-- ==== Sys2Proof/Machine/Control.lean ====
section
/-! DEFINITION. Control transfer and system instructions (46_control_system.md R126-R130). -/

namespace Sys2Proof.Machine

/-- The jump: `pc` takes EA (46_control_system.md R126). -/
def jump (r : State) : State := { r with pc := effAddr r }

/-- JMP addr (R126, R78). -/
def execJmpAbs (lo hi : Byte) (s : State) : StepOutcome :=
  .next (jump (resolveAbs lo hi s))

/-- JMP (addr) (R126, R81). -/
def execJmpInd (lo hi : Byte) (s : State) : StepOutcome :=
  .next (jump (resolveInd lo hi s))

/-- BRK (R127, R72): it sets B and nothing else; nothing is pushed and no vector is read (60_exceptions.md R141). Log 18: DESIGN CHOICE (D13), unsafe. -/
def execBrk (s : State) : StepOutcome :=
  .next { s with flagB := true }

/-- NOP (R128, R72). -/
def execNop (s : State) : StepOutcome :=
  .next s

end Sys2Proof.Machine
end

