-- ==== Sys2Proof/Laws/PerInstr.lean ====
section
/-! SUPPORT. Facts about every instruction as syntax, one lemma per constructor. -/

/-- The table entry of an instruction's opcode gives its length (30_encoding.md R54, R59): the operand bytes are the entry's
length less one, and none where the entry is absent (length 0, R55). -/
def Sys2Proof.Laws.EncodeLength.Statement (i : Sys2Proof.Instr) : Prop :=
  i.wellFormed = true →
    i.operands.length = (Sys2Proof.tableEntry i.opcode).length - 1

namespace Sys2Proof.Laws.EncodeLength
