/-- Settles O15: a step of an initialized machine is Fetch, Resolve, Execute, each of which is total. -/
theorem everyStepCompletes : Obligations.EveryStepCompletes := by
  unfold Obligations.EveryStepCompletes
  intro s hs
  exact ⟨_, step_eq hs⟩

/-! ## An instruction placed at `pc` -/

/-- A write keeps the canonical form of the state's memory (20_memory.md R35). -/
theorem canonical_memWrite {s : State} (a : Word) (v : Byte) (h : Canonical s) : Canonical (memWrite a v s) :=
  Memory.wf_write a v h

/-- The three bytes placed at an address read back in their order: the addresses differ, even where they wrap. -/
theorem memRead_placeBytes {s : State} (a : Word) (b0 b1 b2 : Byte) (h : Canonical s) :
    memRead (placeBytes a b0 b1 b2 s) a = b0 ∧ memRead (placeBytes a b0 b1 b2 s) (a + 1) = b1 ∧
    memRead (placeBytes a b0 b1 b2 s) (a + 2) = b2 := by
  have h01 : a ≠ a + 1 := by bv_omega
  have h02 : a ≠ a + 2 := by bv_omega
  have h12 : a + 1 ≠ a + 2 := by bv_omega
  have hw0 := canonical_memWrite a b0 h
  have hw1 := canonical_memWrite (a + 1) b1 hw0
  unfold placeBytes
  refine ⟨?_, ?_, memRead_memWrite_same _ _ hw1⟩
  · rw [memRead_memWrite_other _ h02, memRead_memWrite_other _ h01, memRead_memWrite_same _ _ h]
  · rw [memRead_memWrite_other _ h12, memRead_memWrite_same _ _ hw0]

/-- Fetch decodes the bytes that were placed at `pc` (20_memory.md R50). -/
theorem fetchInstr_placeBytes {s : State} (b0 b1 b2 : Byte) (h : Canonical s) :
    fetchInstr (placeBytes s.pc b0 b1 b2 s) = decode b0 b1 b2 := by
  obtain ⟨h0, h1, h2⟩ := memRead_placeBytes s.pc b0 b1 b2 h
  have hpc : (placeBytes s.pc b0 b1 b2 s).pc = s.pc := rfl
  rw [fetchInstr, hpc, h0, h1, h2]

/-- Settles O26: the decoder and Fetch read the same three bytes, and placing them writes memory alone. -/
theorem placedInstructionIsFetchedNext : Obligations.PlacedInstructionIsFetchedNext := by
  unfold Obligations.PlacedInstructionIsFetchedNext
  intro s nbits w hs
  refine ⟨?_, rfl, rfl⟩
  have hinit : Canonical { s with initialized := true } := hs
  simp only [decodeTableWord, decodeBytes_three]
  exact congrArg some (fetchInstr_placeBytes _ _ _ hinit).symm

end Sys2Proof.Proofs
end

section
/-! The opcode table and the encoder say the same (30_encoding.md R51-R59), in both directions. What a byte decodes to is
well-formed (`wellFormed_decode`), is encoded as that byte and as many operand bytes as the entry's length says
(`encode_decode`), and is absent exactly where that length is 0 (`absentOpcode_decode`). The encoding of a well-formed
instruction decodes to it (`decode_encoding`, `decodeBytes_of_encode`). -/

namespace Sys2Proof.Proofs

/-- What every cell of the opcode map keeps to, wherever it stands (30_encoding.md R54, R55): the instruction takes the
operand bytes that the entry's length says, is absent where that length is 0, and is of one kind whatever these bytes are. -/
structure Regular (e : TableEntry) : Prop where
  encode_build : ∀ op b1 b2, encode (e.build op b1 b2) = (e.build op 0 0).opcode :: [b1, b2].take (e.length - 1)
  absentOpcode_build : ∀ op b1 b2,
    (e.build op b1 b2).absentOpcode = if e.length = 0 then some (e.build op 0 0).opcode else none
  wellFormed_build : ∀ op b1 b2, (e.build op b1 b2).wellFormed = (e.build op 0 0).wellFormed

# # # # #

> [Problem description]
Output the material above exactly, but only from the line that carries "memRead (placeBytes a b0 b1 b2 s) a" through the line that carries "have h12 : a + 1 ≠ a + 2 := by bv_omega".

> [Task response]
    memRead (placeBytes a b0 b1 b2 s) a = b0 ∧ memRead (placeBytes a b0 b1 b2 s) (a + 1) = b1 ∧
    memRead (placeBytes a b0 b1 b2 s) (a + 2) = b2 := by
  have h01 : a ≠ a + 1 := by bv_omega
  have h02 : a ≠ a + 2 := by bv_omega
  have h12 : a + 1 ≠ a + 2 := by bv_omega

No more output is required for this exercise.